Allocate all memory and reuse cache mem

dragen · January 24, 2019, 5:02am

Hi, our office has a sever and several people share these gpus.

However, I want to occupy a single card to prevent others affect my program.

the approach is to allocate all available memory at the begining and re-use these cached memory by pytorch as follows:

import os
import torch

def check_mem():
    
    mem = os.popen('"<path\to\NVSMI>\nvidia-smi" --query-gpu=memory.total,memory.used --format=csv,nounits,noheader').read().split(",")
    
    return mem

def main():
    
    total, used = check_mem()
    
    total = int(total)
    used = int(used)
        
    max_mem = int(total * 0.8)
    block_mem = max_mem - used
        
    x = torch.rand((256,1024,block_mem)).cuda()
   del x

    #do things here

However, above approach will surely lead to out of memory error on my machine as follows:

RuntimeError: CUDA out of memory. Tried to allocate 1024.00 KiB (GPU 0; 3.95 GiB total capacity; 395.42 MiB already allocated; 15.38 MiB free; 2.36 GiB cached)

It is because pytorch can not re-use these cached memory.

Any one can give me some tips to solve the problem?
Thank you.

albanD · January 24, 2019, 9:54am

Please avoid posting the same message multiple times…
I answered in the other post that asked the same question here.

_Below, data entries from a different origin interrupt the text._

/-! ### Outputs (R443, R444, R451) -/

/-- The restart of one output at SYNC_IN (R443). -/
def syncOut (j : Nat) (d : Dev) : Dev :=
  if d.bit (R.CLKOj_CFG j) 2 ∧ d.bit (R.CLKOj_STAT j) 0 then (d.setBit (R.CLKOj_STAT j) 2 true).emit (.clkSync j) else d

/-- R443: a SYNC_IN edge. -/
def effSyncIn (hit : Hit) (d : Dev) : Dev :=
  if !d.bit R.OUT_SYNC_CFG 0 then d
  else
    let t := d.stampAt 0 61 hit
    let since := d.sinceSet t
    let near := match d.clk.lastSync with
      | some l => decide (since < l + (1000000 * 2 ^ 16 : Nat))
      | none => false
    let d := d.modClk (fun c => { c with lastSync := some since })
    if near then d.bump R.OUT_SYNC_IGN
    else
      let d := ((d.wrNat R.OUT_SYNC_TS_SEC (sec16 t)).wrNat R.OUT_SYNC_TS_NS (ns16 t)).wrNat R.OUT_SYNC_TS_FRAC (frac16 t)
      forRange 12 syncOut (d.bumpWrap R.OUT_SYNC_CNT)

/-- R444: a whole second of TB0 at an aligned output: a divider that does not run starts on it, moved earlier by
CLKOj_DLY; a running one has its edge measured against that target, and moved by at most OUT_ADLL_SLEW ps. -/
def effAlign (j : Nat) (edge : Int) (d : Dev) : Dev :=
  let dly := signed 16 (d.fld (R.CLKOj_DLY j) 15 0)
  let err := edge + dly
  let c := R.CLKOj_CFG j
  if !d.bit c 3 || !d.bit c 0 || !d.bit (R.OSYNk_STAT (d.fld c 5 4)) 1 then d
  else if !(d.clkOutAt j).started then
    (clkShow j (d.setClkOut j { d.clkOutAt j with started := true })).emit (.clkMove j (-dly))
  else
    let slew : Int := d.fld R.OUT_ADLL_SLEW 16 0
    let d := (d.setBit (R.CLKOj_ADLL j) 31 (decide (err.natAbs < 100))).setFld (R.CLKOj_ADLL j) 15 0
      (satInt 16 err % (2 ^ 16 : Nat)).toNat
    d.emit (.clkMove j (max (-slew) (min slew (-err))))

/-- R445: a synthesizer relocks; its outputs restart. -/
def effOsynRelock (k : Nat) (d : Dev) : Dev :=
  if d.clkSrc = 2 ∨ !d.bit (R.OSYNk_CFG k) 31 then d
  else
    let d := (((d.setBit (R.OSYNk_STAT k) 1 true).setBit (R.OSYNk_STAT k) 2 false).endLevel (66 + k)).emit
      (.osynWord k (d.osynWord k))
    forRange 12 (fun j d => if d.fld (R.CLKOj_CFG j) 5 4 = k then clkShow j d else d) d

/-- R451: a read of OSYNk_WORD_INT latches the other halves. -/
def effOsynLatch (p : Port) (k : Nat) (d : Dev) : Dev :=
  (d.latchRegs p [R.OSYNk_WORD_FHI k, R.OSYNk_WORD_FLO k]).emit (.readData p (d.rd (R.OSYNk_WORD_INT k)))

/-- A Custodian write of CLKOj_CFG: IDLEZ, OWNGATE and EN (R452). -/
def effClkoCfg (p : Port) (j : Nat) (v : Word) (d : Dev) : Dev :=
  d.asCust p (fun d =>
    let d := d.wr (R.CLKOj_CFG j) (d.rd (R.CLKOj_CFG j) &&& ~~~0x43#32 ||| v &&& 0x43#32)
    clkShow j (if wbit v 0 then d else d.setClkOut j { d.clkOutAt j with started := false }))

/-- A Custodian write of AUX_EN (R446). -/
def effAuxEn (p : Port) (v : Word) (d : Dev) : Dev := d.asCust p (fun d => forRange 4 auxShow (d.wr R.AUX_EN (v &&& 0xF)))

/-! ### Meanings -/

def execXoEdgeDefect (gap : Int) (s : State) : Result := s.on (effXoEdge gap)
def execXoFreqMeasure (edges : Nat) (gap : Int) (s : State) : Result := s.on (effXoFreq edges gap)
def execXoQualified (gap : Int) (s : State) : Result := s.on (effXoQualified gap)
def execBandTryTimeout (s : State) : Result := s.on effBandTimeout
def execPllLocked (s : State) : Result := s.on effPllLocked
def execPllRetryTimer (s : State) : Result := s.on effRetryTimer
def execClkRetry (p : Port) (s : State) : Result := s.on (effClkRetry p)
def execPllLossOfLock (gap : Int) (s : State) : Result := s.on (effPllLoss gap)
def execRelockHoldComplete (s : State) : Result := s.on effRelock
def execClkBandWrite (w : Agent) (b : Fin 64) (v : Word) (s : State) : Result := s.on (effBandWrite w b v)
def execBandSurvey (mhz : List Nat) (s : State) : Result := s.on (effSurvey mhz)
def execReducedByTimeout (s : State) : Result := s.on effReduced
def execGateQuiesceRequest (i : Fin 24) (s : State) : Result := s.on (effQuiesce i)
def execGateClose (i : Fin 24) (s : State) : Result := s.on (effGateClose i)
def execGateDefer (i : Fin 24) (s : State) : Result := s.on (effGateDefer i)
def execGateOpen (i : Fin 24) (s : State) : Result := s.on (fun d => d.gateOpen i)
def execSyncInEdge (hit : Hit) (s : State) : Result := s.on (effSyncIn hit)
def execAlignCorrection (j : Fin 12) (edge : Int) (s : State) : Result := s.on (effAlign j edge)
def execOsynWordLatchRead (p : Port) (k : Fin 4) (s : State) : Result := s.on (fun d => d.asRead p (effOsynLatch p k))
def execXoEdgesResume (s : State) : Result := s.on effXoResume
def execRcOscillatorStop (s : State) : Result := s.on effRcStop
def execOsynRelock (k : Fin 4) (s : State) : Result := s.on (effOsynRelock k)

end Sys2Proof.Machine
end

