-- ==== Sys2Proof/Safety.lean ====
section
/-! DEFINITION. What counts as a safe run, and the terms claims use: the canonical form of the register store, the
completion of a command, and what a command leaves unchanged. -/
namespace Sys2Proof.Machine

/-- The register store is in its canonical form: addresses strictly rising, no entry at its reset value. -/
def Dev.regsWf (d : Dev) : Prop := Map.wf d.regs resetWord

/-- A command completes: exec answers a next state, the queue is left alone, and the device after it is as stated. -/
def Completes (c : Instr) (s : State) (post : Dev → Prop) : Prop :=
  ∃ t, exec c s = .next t ∧ t.pending = s.pending ∧ post t.dev

/-- The parts of the device: its registers, and what no register holds. -/
inductive Part where
  | regs
  | latch
  | fresh
  | out
  | tb
  | eio
  | recd
  | flt
  | hif
  | rings
  | pe
  | egress
  | lines
  | pps
  | txq
  | eb
  | refs
  | rn
  | sel
  | atom
  | srv
  | models
  | srvg
  | ch
  | gnss
  | sols
  | ports
  | nts
  | ptpp
  | ptpi
  | ptpx
  | ptpg
  | ks
  | pair
  | osyn
  | clkOut
  | clk
  | sys
  | flash
deriving DecidableEq, Repr

/-- Two states of the device agree on a part. -/
def Dev.Agrees (d e : Dev) : Part → Prop
  | .regs => e.regs = d.regs
  | .latch => e.latch = d.latch
  | .fresh => e.fresh = d.fresh
  | .out => e.out = d.out
  | .tb => e.tb = d.tb
  | .eio => e.eio = d.eio
  | .recd => e.recd = d.recd
  | .flt => e.flt = d.flt
  | .hif => e.hif = d.hif
  | .rings => e.rings = d.rings
  | .pe => e.pe = d.pe
  | .egress => e.egress = d.egress
  | .lines => e.lines = d.lines
  | .pps => e.pps = d.pps
  | .txq => e.txq = d.txq
  | .eb => e.eb = d.eb
  | .refs => e.refs = d.refs
  | .rn => e.rn = d.rn
  | .sel => e.sel = d.sel
  | .atom => e.atom = d.atom
  | .srv => e.srv = d.srv
  | .models => e.models = d.models
  | .srvg => e.srvg = d.srvg
  | .ch => e.ch = d.ch
  | .gnss => e.gnss = d.gnss
  | .sols => e.sols = d.sols
  | .ports => e.ports = d.ports
  | .nts => e.nts = d.nts
  | .ptpp => e.ptpp = d.ptpp
  | .ptpi => e.ptpi = d.ptpi
  | .ptpx => e.ptpx = d.ptpx
  | .ptpg => e.ptpg = d.ptpg
  | .ks => e.ks = d.ks
  | .pair => e.pair = d.pair
  | .osyn => e.osyn = d.osyn
  | .clkOut => e.clkOut = d.clkOut
  | .clk => e.clk = d.clk
  | .sys => e.sys = d.sys
  | .flash => e.flash = d.flash

/-- Between two states of the device, only these parts may differ. -/
def Dev.Keeps (d : Dev) (parts : List Part) (e : Dev) : Prop := ∀ k, k ∉ parts → d.Agrees e k

/-- The parts that the occurrence of a fault source and its reaction may change. -/
def faultParts : List Part :=
  [.regs, .fresh, .out, .eio, .recd, .flt, .hif, .rings, .pps, .nts, .ks, .pair, .clkOut, .clk, .sys, .flash]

The short answer is pytorch is not built to help handle the sharing of GPU but to use them as efficiently as possible. The hack that you use here is a hack and will have side effects. Like making your program OOM in cases where it sometimes does not.
If you want more details on why we can’t fix the memory fragmentation problem in pytorch, you can check this thread.